TASK BRIEF: Beneath this task are records; count the lines among them that contain the word "induction" and answer with the number only.

Data excerpts:
/-- Settles O45: the read returns `STATUS`, whose bit 0 is `BUSY`. -/
theorem statusReadShowsCompletion : Obligations.StatusReadShowsCompletion := by
  intro s rest hin
  refine ⟨_, statusWord s, step_hostRead hin rfl (by decide), rfl, ?_, rfl, rfl, rfl⟩
  rw [statusWord_bit_zero, busy_eq_false]

/-! ### The configuration -/

/-- Settles O18: the check is the conjunction of the constraints. -/
theorem illegalConfigurationRefused : Obligations.IllegalConfigurationRefused := by
  refine fun c => ⟨fun h => ⟨⟨c, h⟩, ?_, rfl⟩, fun h => ?_⟩
  · exact dif_pos ⟨h.prime, h.three_le, h.coprime, h.constants_lt, h.base_aligned⟩
  · exact dif_neg fun ⟨hp, h3, hgcd, hrc, hbase⟩ => h ⟨hp, h3, hgcd, hrc, hbase⟩

end Sys2Proof.Machine
end

-- Runs: results hidden while accesses are served, bounded completion, and errors that nothing clears.
section
namespace Sys2Proof.Machine

/-! ### Runs of a deterministic unit -/

/-- A run passes through the state its first steps reach. -/
theorem reaches_of_reaches_add {m k : Nat} {s u t : State} (hu : Reaches m s u) (ht : Reaches (m + k) s t) :
    Reaches k u t := by
  induction m generalizing s with
  | zero =>
    obtain rfl := reaches_zero.1 hu
    rwa [Nat.zero_add] at ht
  | succ m ih =>
    rw [Nat.succ_add] at ht
    obtain ⟨v, hv, hvu⟩ := reaches_succ.1 hu
    obtain ⟨v', hv', hvt⟩ := reaches_succ.1 ht
    obtain rfl : v' = v := by rw [hv] at hv'; cases hv'; rfl
    exact ih hvu hvt

/-! ### Results of a pending command -/

/-- A host access does not reach `R`, `S` or a pending record. -/
theorem step_access_keeps_results {s t : State} {x : Access} {rest : List Event}
    (hin : s.inbox = .access x :: rest) (h : step s = .next t) :
    t.r = s.r ∧ t.s = s.s ∧ ∀ q, s.pend = some q → t.pend = some q := by
  obtain hkeep | ⟨⟨rest', hin'⟩, -⟩ | ⟨hin' | ⟨rest', hin'⟩, -⟩ := step_results_cases h
  · exact hkeep
  all_goals simp [hin] at hin'

/-- Settles O44: induction on the number of accesses. -/
theorem pendingResultsNotVisible : Obligations.PendingResultsNotVisible := by
  intro n
  induction n with
  | zero =>
    intro s t _ _ h
    obtain rfl := reaches_zero.1 h
    exact ⟨rfl, rfl, fun _ hq => hq⟩
  | succ n ih =>
    intro s t hlen haccess h
    obtain ⟨u, hu, hut⟩ := reaches_succ.1 h
    cases hin : s.inbox with
    | nil => simp [hin] at hlen
    | cons e rest =>
      have hrest : u.inbox = rest := by rw [step_inbox hu, hin, List.tail]
      rw [hin, List.take_succ_cons, List.forall_mem_cons] at haccess
      obtain ⟨⟨x, rfl⟩, haccess⟩ := haccess
      obtain ⟨hr, hs, hpend⟩ := step_access_keeps_results hin hu
      obtain ⟨hr', hs', hpend'⟩ := ih u t (by simpa [hin, hrest] using hlen) (by rwa [hrest]) hut
      exact ⟨hr'.trans hr, hs'.trans hs, fun q hq => hpend' q (hpend q hq)⟩

/-! ### Every command completes -/

/-- With servable events only, one step more than their number leads to an idle unit with an empty inbox. -/
theorem reaches_idle {s : State} {l : List Event} (hin : s.inbox = l) (hl : ∀ e ∈ l, Servable e) :
    ∃ t, Reaches (l.length + 1) s t ∧ t.pend = none ∧ t.inbox = [] := by
  induction l generalizing s with
  | nil =>
    have hstep := step_of_inbox_nil hin
    refine ⟨_, reaches_one hstep, ?_, by rw [step_inbox hstep, hin, List.tail]⟩
    obtain ⟨hi, h⟩ | ⟨q, -, h⟩ := engineTurn_cases s
    · rw [h, hi]
    · rw [h, complete_pend]
  | cons e l ih =>
    rw [List.forall_mem_cons] at hl
    obtain ⟨u, hu⟩ := step_of_servable hin hl.1
    obtain ⟨t, ht, hdone⟩ := ih (by rw [step_inbox hu, hin, List.tail]) hl.2
    exact ⟨t, reaches_succ.2 ⟨u, hu, ht⟩, hdone⟩

/-- What a completion leaves in `R` and `S` is a function of the record, the configuration, `R` and `S`. -/
theorem complete_results_congr (q : Pending) {s t : State} (hbuild : t.build = s.build) (hr : t.r = s.r)
    (hs : t.s = s.s) : (complete q t).r = (complete q s).r ∧ (complete q t).s = (complete q s).s := by
  constructor
  · by_cases hinit : q.op = .hinit
    · rw [complete_r_of_hinit t hinit, complete_r_of_hinit s hinit, hr]
    · rw [complete_r t hinit, complete_r s hinit, hbuild]
  · by_cases hhash : q.op = .hinit ∨ q.op = .habsorb
    · rw [complete_s t hhash, complete_s s hhash, hbuild]
    · obtain ⟨hinit, habsorb⟩ := not_or.1 hhash
      rw [complete_s_of_ne t hinit habsorb, complete_s_of_ne s hinit habsorb, hs]

/-- The pending command `q` of `s` stays as it is for `n` steps, and the next step ends it: a reset, or one
that leaves the results of its completion. -/
def EndsAfter (n : Nat) (q : Pending) (s : State) : Prop :=
  ∃ u v, (∀ m ≤ n, ∀ w, Reaches m s w → w.pend = some q) ∧ Reaches n s u ∧ step u = .next v ∧
    v.pend = none ∧ (s.inbox[n]? = some (.reset none) ∨ (v.r = (complete q s).r ∧ v.s = (complete q s).s))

RESPONSE AREA: 4